Fitch's current Issuer Default Rating (IDR) for Lennar is 'BB+'. The Rating Outlook is Stable.
The ratings and Outlook for Lennar reflect the company's strong liquidity position and stable to slightly stronger prospects for the housing sector in 2012. The ratings also reflect Lennar's successful execution of its business model, geographic and product line diversity, lessened joint venture exposure, and the still challenging U.S. housing environment.
The economy is restraining the housing recovery as consumer confidence has collapsed, employment growth is modest, and there is little that policymakers can do to boost the economy. At the same time, housing is not fulfilling its role as a key impetus to the early stages of an economic recovery. The fall in mortgage rates and the continued rise in nominal incomes results in superior affordability and valuations. Mortgage rates are at their lowest levels since the 1940s and housing appears more undervalued versus incomes than at any time in the past 35 years. But home prices may continue to be soft over at least the next few quarters, as employment continues to stagnate, real incomes decrease, and financial markets remain unsettled. Demand will continue to be affected by widespread negative equity, more challenging mortgage qualification standards and excess supply due to foreclosures.
Fitch is forecasting a moderately weaker year for housing in 2011. Total housing starts should edge down 2.7%, single-family starts should fall roughly 13%, new home sales should decline 7.5%, and existing home sales are expected to be off 2%. Fitch's housing forecasts for 2012 assume a modest rise off a very low bottom. In a slowly growing economy with slightly lesser distressed home sales competition, less competitive rental cost alternatives, and, perhaps, even lower mortgage rates, single-family housing starts should improve about 6%, while new home sales increase 7% and existing home sales grow 2%. Average single-family new home prices (as measured by the Census Bureau) are projected to decrease 1.5%-2.5% in 2011 and rise 1%-2% in 2012.

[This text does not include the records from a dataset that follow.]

/-! ## Skips (41_flow.md R180) -/

theorem State.pc_skipIf_beq (s : State) (a b : Byte) :
    (s.skipIf (a == b)).pc = if a = b then s.pc + 2 else s.pc := by
  simp [State.skipIf_eq]

theorem State.pc_skipIf_bne (s : State) (a b : Byte) :
    (s.skipIf (a != b)).pc = if a = b then s.pc else s.pc + 2 := by
  simp [State.skipIf_eq]

/-! ## The stack's instructions (41_flow.md R171, R173) -/

theorem execRet_of_stack_append {s : State} {below : List Word} {a : Word} (h : s.stack = below ++ [a]) :
    execRet s = .next ((s.setStack below).setPc a) := by
  simp only [execRet, s.pop_append below a h]

theorem execRet_of_empty_fault {s : State} (h : s.stack = []) (hpolicy : s.params.retEmpty = .fault) :
    execRet s = s.raiseIn .stackUnderflow (encode .ret) none := by
  simp only [execRet, s.pop_empty h, hpolicy]

theorem execRet_of_empty_ignoreReported {s : State} (h : s.stack = [])
    (hpolicy : s.params.retEmpty = .ignoreReported) :
    execRet s = .next (s.addDiag .retEmpty s.ipc (encode .ret)) := by
  simp only [execRet, s.pop_empty h, hpolicy]

theorem execCall_of_room {s : State} (nnn : Addr) (h : s.stack.length < 16) :
    execCall nnn s = .next ((s.setStack (s.stack ++ [s.pc])).setPc (addrWord nnn)) := by
  simp only [execCall, s.push_room s.pc h]

theorem execCall_of_full {s : State} (nnn : Addr) (h : 16 ≤ s.stack.length) :
    execCall nnn s = s.raiseIn .stackOverflow (encode (.call nnn)) none := by
  simp only [execCall, s.push_full s.pc h]

/-! ## The target of JP V0 (41_flow.md R176) -/

@[simp] theorem toNat_addrWord (nnn : Addr) : (addrWord nnn).toNat = nnn.toNat :=
  BitVec.toNat_setWidth_of_le (by decide)

@[simp] theorem toNat_byteWord (b : Byte) : (byteWord b).toNat = b.toNat :=
  BitVec.toNat_setWidth_of_le (by decide)

/-- 12 bits and 8 bits sum to at most 0x10FE, so 16 bits hold the sum. -/
theorem State.toNat_offsetTarget (s : State) (nnn : Addr) :
    (s.offsetTarget nnn).toNat = nnn.toNat + (s.getV 0).toNat := by
  have hnnn := nnn.isLt
  have hv := (s.getV 0).isLt
  rw [State.offsetTarget, BitVec.toNat_add, toNat_addrWord, toNat_byteWord]
  omega

/-! ## The obligations -/

/-- Settles O14: the opcode map gives first nibble 0 to `SYS` off the two shadowed words, and its meaning
answers the state it was given. -/
theorem sysDoesNothing : Obligations.SysDoesNothing := by
  unfold Obligations.SysDoesNothing
  exact ⟨encodedAs_F000 0 rfl rfl fun _ _ _ => opcodeMap_sys, fun _ _ => rfl⟩

/-- Settles O15: the mask leaves the one word, and `RET` has one answer for a stack with a newest entry and
one per policy for an empty stack. -/
theorem retPopsProgramCounter : Obligations.RetPopsProgramCounter := by
  unfold Obligations.RetPopsProgramCounter
  refine ⟨encodedAs_FFFF 0x0 0x0 0xE 0xE rfl rfl rfl, rfl, fun s below a h => ?_,
    fun s h hpolicy => ?_, fun s h hpolicy => ?_⟩
  · exact ⟨_, execRet_of_stack_append h, rfl, rfl, s.onlyChanged_setStack_setPc below a⟩
  · rw [exec, execRet_of_empty_fault h hpolicy]
    exact s.faultsWith_raiseIn ..
  · exact ⟨_, execRet_of_empty_ignoreReported h hpolicy, rfl, s.onlyChanged_addDiag _ _ _⟩

/-- Settles O16: `JP` is one write of `PC`. -/
theorem jumpSetsProgramCounter : Obligations.JumpSetsProgramCounter := by
  unfold Obligations.JumpSetsProgramCounter
  exact ⟨encodedAs_F000 1 rfl rfl fun _ _ _ _ => rfl,
    fun s nnn => ⟨_, rfl, rfl, s.onlyChanged_setPc (addrWord nnn)⟩⟩

/-- Settles O17: a push with room followed by a write of `PC`, or the fault of a full stack. -/
theorem callPushesAndJumps : Obligations.CallPushesAndJumps := by
  unfold Obligations.CallPushesAndJumps
  refine ⟨encodedAs_F000 2 rfl rfl fun _ _ _ _ => rfl, fun s nnn h => ?_, fun s nnn h => ?_⟩
  · exact ⟨_, execCall_of_room nnn h, rfl, rfl, s.onlyChanged_setStack_setPc _ _⟩
  · rw [exec, execCall_of_full nnn h]
    exact s.faultsWith_raiseIn ..

/-- Settles O18: each skip is `State.skipIf` on its comparison. -/
theorem skipsCompareAndStepOver : Obligations.SkipsCompareAndStepOver := by
  unfold Obligations.SkipsCompareAndStepOver
  refine ⟨encodedAs_F000 3 rfl rfl fun _ _ _ _ => rfl, encodedAs_F000 4 rfl rfl fun _ _ _ _ => rfl,
    encodedAs_F00F 5 0 rfl rfl fun _ _ _ => rfl, encodedAs_F00F 9 0 rfl rfl fun _ _ _ => rfl,
    fun s x y nn => ⟨?_, ?_, ?_, ?_⟩⟩
  · exact ⟨_, rfl, s.onlyChanged_skipIf _, s.pc_skipIf_beq _ _⟩
  · exact ⟨_, rfl, s.onlyChanged_skipIf _, s.pc_skipIf_bne _ _⟩
  · exact ⟨_, rfl, s.onlyChanged_skipIf _, s.pc_skipIf_beq _ _⟩
  · exact ⟨_, rfl, s.onlyChanged_skipIf _, s.pc_skipIf_bne _ _⟩

/-- Settles O19: `JP V0` writes the offset target to `PC`, and that target is the exact sum. -/
theorem jumpWithOffsetAddsV0 : Obligations.JumpWithOffsetAddsV0 := by
  unfold Obligations.JumpWithOffsetAddsV0
  exact ⟨encodedAs_F000 0xB rfl rfl fun _ _ _ _ => rfl,
    fun s nnn => ⟨_, rfl, s.toNat_offsetTarget nnn, s.onlyChanged_setPc _⟩⟩

end Sys2Proof.Machine
end

section
/-! Registers and arithmetic (42_alu.md): what the register writes leave unchanged, each result and flag as
the arithmetic the rules give, and the six statements of the family. -/

namespace Sys2Proof.Machine

/-! ## What the register writes leave unchanged -/

/-- A frame may be stated with more fields than it needs. -/
theorem OnlyChanged.mono {l m : List Field} {s t : State} (h : OnlyChanged l s t) (hlm : l ⊆ m) :
    OnlyChanged m s t :=
  fun f hf => h f fun hl => hf (hlm hl)

theorem State.onlyChanged_setV (s : State) (x : Nib) (b : Byte) : OnlyChanged [.v] s (s.setV x b) := by
  intro f hf
  cases f <;> simp_all [Agree]

theorem State.onlyChanged_setVFlag (s : State) (x : Nib) (r : Byte) (f : Bool) :
    OnlyChanged [.v] s (s.setVFlag x r f) :=
  ((s.onlyChanged_setV x r).trans ((s.setV x r).onlyChanged_setV vf (flagByte f))).mono (by simp)

theorem State.onlyChanged_setVVFlag (s : State) (x y : Nib) (r : Byte) (f : Bool) :
    OnlyChanged [.v] s (s.setVVFlag x y r f) :=
  ((s.onlyChanged_setV x r).trans ((s.setV x r).onlyChanged_setVFlag y r f)).mono (by simp)

theorem State.onlyChanged_nextDraw (s : State) : OnlyChanged [.draws] s s.nextDraw := by
  intro f hf
  cases f <;> simp_all [Agree]

/-! ## An instruction that ends in a register write: its answer, its frame, every register after it -/

theorem State.next_setV (s : State) (x : Nib) (b : Byte) :
    ∃ t, (.next (s.setV x b) : Result) = .next t ∧ OnlyChanged [.v] s t ∧
      ∀ k, t.getV k = if k = x then b else s.getV k :=
  ⟨_, rfl, s.onlyChanged_setV x b, s.getV_setV x b⟩

theorem State.next_setVFlag (s : State) (x : Nib) (r : Byte) (f : Bool) :
    ∃ t, (.next (s.setVFlag x r f) : Result) = .next t ∧ OnlyChanged [.v] s t ∧
      ∀ k, t.getV k = if k = vf then flagByte f else if k = x then r else s.getV k :=
  ⟨_, rfl, s.onlyChanged_setVFlag x r f, s.getV_setVFlag x r f⟩

theorem State.next_setVVFlag (s : State) (x y : Nib) (r : Byte) (f : Bool) :
    ∃ t, (.next (s.setVVFlag x y r f) : Result) = .next t ∧ OnlyChanged [.v] s t ∧
      ∀ k, t.getV k = if k = vf then flagByte f else if k = x ∨ k = y then r else s.getV k :=
  ⟨_, rfl, s.onlyChanged_setVVFlag x y r f, s.getV_setVVFlag x y r f⟩

/-! ## Results and flags as arithmetic (42_alu.md R212) -/

theorem addResult_eq_mod (a b : Byte) : addResult a b = BitVec.ofNat 8 ((a.toNat + b.toNat) % 256) :=
  BitVec.eq_of_toNat_eq (by simp [addResult])

theorem subResult_eq_mod (a b : Byte) :
    subResult a b = BitVec.ofInt 8 (((a.toNat : Int) - (b.toNat : Int)) % 256) := by
  apply BitVec.eq_of_toInt_eq
  rw [subResult, BitVec.toInt_ofInt, BitVec.toInt_ofInt]
  exact (Int.emod_bmod _ 256).symm

theorem shrResult_eq_div (v : Byte) : shrResult v = BitVec.ofNat 8 (v.toNat / 2) := by
  have hv := v.isLt
  apply BitVec.eq_of_toNat_eq
  rw [shrResult, BitVec.toNat_ushiftRight, Nat.shiftRight_eq_div_pow, Nat.pow_one, BitVec.toNat_ofNat,
    Nat.mod_eq_of_lt (by omega)]

theorem shlResult_eq_mod (v : Byte) : shlResult v = BitVec.ofNat 8 (v.toNat * 2 % 256) :=
  BitVec.eq_of_toNat_eq (by simp [shlResult, Nat.shiftLeft_eq])

theorem flagByte_decide (p : Prop) [Decidable p] : flagByte (decide p) = if p then 1 else 0 := by
  simp only [flagByte, decide_eq_true_eq]

/-- A bit as a flag is the bit's value. -/
theorem flagByte_getLsbD (v : Byte) (n : Nat) :
    flagByte (v.getLsbD n) = BitVec.ofNat 8 (v.toNat / 2 ^ n % 2) := by
  rw [BitVec.getLsbD, Nat.testBit_eq_decide_div_mod_eq, flagByte_decide]
  obtain h | h := Nat.mod_two_eq_zero_or_one (v.toNat / 2 ^ n) <;> simp [h]

theorem flagByte_shrOut (v : Byte) : flagByte (shrOut v) = BitVec.ofNat 8 (v.toNat % 2) := by
  rw [shrOut, flagByte_getLsbD, Nat.pow_zero, Nat.div_one]

/-- Bit 7 is the top bit of a byte, so the quotient by 128 is 0 or 1 already. -/
theorem flagByte_shlOut (v : Byte) : flagByte (shlOut v) = BitVec.ofNat 8 (v.toNat / 128) := by
  have hv := v.isLt
  rw [shlOut, flagByte_getLsbD, show (2 : Nat) ^ 7 = 128 from rfl, Nat.mod_eq_of_lt (by omega)]

/-! ## The obligations -/

/-- Settles O20: both are one write of `V[X]`. -/
theorem loadAndAddImmediate : Obligations.LoadAndAddImmediate := by
  unfold Obligations.LoadAndAddImmediate
  refine ⟨encodedAs_F000 6 rfl rfl fun _ _ _ _ => rfl, encodedAs_F000 7 rfl rfl fun _ _ _ _ => rfl,
    fun s x nn => ?_⟩
  rw [← addResult_eq_mod]
  exact ⟨s.next_setV x nn, s.next_setV x _⟩

/-- Settles O21: all four are one write of `V[X]`. -/
theorem copyAndLogicWriteNoFlag : Obligations.CopyAndLogicWriteNoFlag := by
  unfold Obligations.CopyAndLogicWriteNoFlag
  exact ⟨encodedAs_F00F 8 0 rfl rfl fun _ _ _ => rfl, encodedAs_F00F 8 1 rfl rfl fun _ _ _ => rfl,
    encodedAs_F00F 8 2 rfl rfl fun _ _ _ => rfl, encodedAs_F00F 8 3 rfl rfl fun _ _ _ => rfl,
    fun s x y => ⟨s.next_setV x _, s.next_setV x _, s.next_setV x _, s.next_setV x _⟩⟩

/-- Settles O22: a write of the sum and then of the carry (42_alu.md R213). -/
theorem addRegistersSetsCarry : Obligations.AddRegistersSetsCarry := by
  unfold Obligations.AddRegistersSetsCarry
  refine ⟨encodedAs_F00F 8 4 rfl rfl fun _ _ _ => rfl, fun s x y => ?_⟩
  rw [← addResult_eq_mod, ← flagByte_decide]
  exact s.next_setVFlag x _ _

/-- Settles O23: a write of the difference and then of the no-borrow flag, with the operands in either
order (42_alu.md R213). -/
theorem subtractSetsNoBorrow : Obligations.SubtractSetsNoBorrow := by
  unfold Obligations.SubtractSetsNoBorrow
  refine ⟨encodedAs_F00F 8 5 rfl rfl fun _ _ _ => rfl, encodedAs_F00F 8 7 rfl rfl fun _ _ _ => rfl,
    fun s x y => ?_⟩
  simp only [← subResult_eq_mod, ← flagByte_decide]
  exact ⟨s.next_setVFlag x _ _, s.next_setVFlag x _ _⟩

Lennar has solid liquidity with unrestricted homebuilding cash of $800.3 million as of Aug. 31, 2011. The company's homebuilding debt maturities are well-laddered, with $267.7 million maturing in March 2013 and $250 million due in September 2014. Although the company has sufficient cash on hand to meet upcoming debt maturities, Fitch expects Lennar to access the capital markets to refinance these maturities. Lennar has demonstrated that it can access the capital markets, even during periods of distress.
The company was the third largest homebuilder in 2010 and primarily focuses on entry-level and first-time move-up homebuyers. The company builds in 14 states with particular focus on markets in Florida, Texas and California. Lennar's significant ranking (within the top five or top 10) in many of its markets, its largely presale operating strategy, and a return on capital focus provide the framework to soften the impact on margins from declining market conditions. Fitch notes that in the past, acquisitions (in particular, strategic acquisitions) have played a significant role in Lennar's operating strategy.
Compared to its peers Lennar had above-average exposure to joint ventures (JVs) during this past housing cycle. Longer-dated land positions are controlled off balance sheet. The company's equity interests in its partnerships ranged from 10% to 50%. These JVs have a substantial business purpose and are governed by Lennar's conservative operating principles. They allow Lennar to strategically acquire land while mitigating land risks and reduce the supply of land owned by Lennar. They help Lennar to match financing to asset life. JVs facilitate just-in-time inventory management. Notwithstanding, Lennar has been substantially reducing its number of JVs over the last few years (from 270 at the peak in 2006 to 36 as of Aug. 31, 2011) and, as a consequence, has very sharply lowered its JV recourse debt exposure (from $1.76 billion to $156.4 million as of Aug. 31, 2011). In the future, management will still be involved with partnerships and JVs, but there will be fewer of them and they will be larger, on average, than in the past.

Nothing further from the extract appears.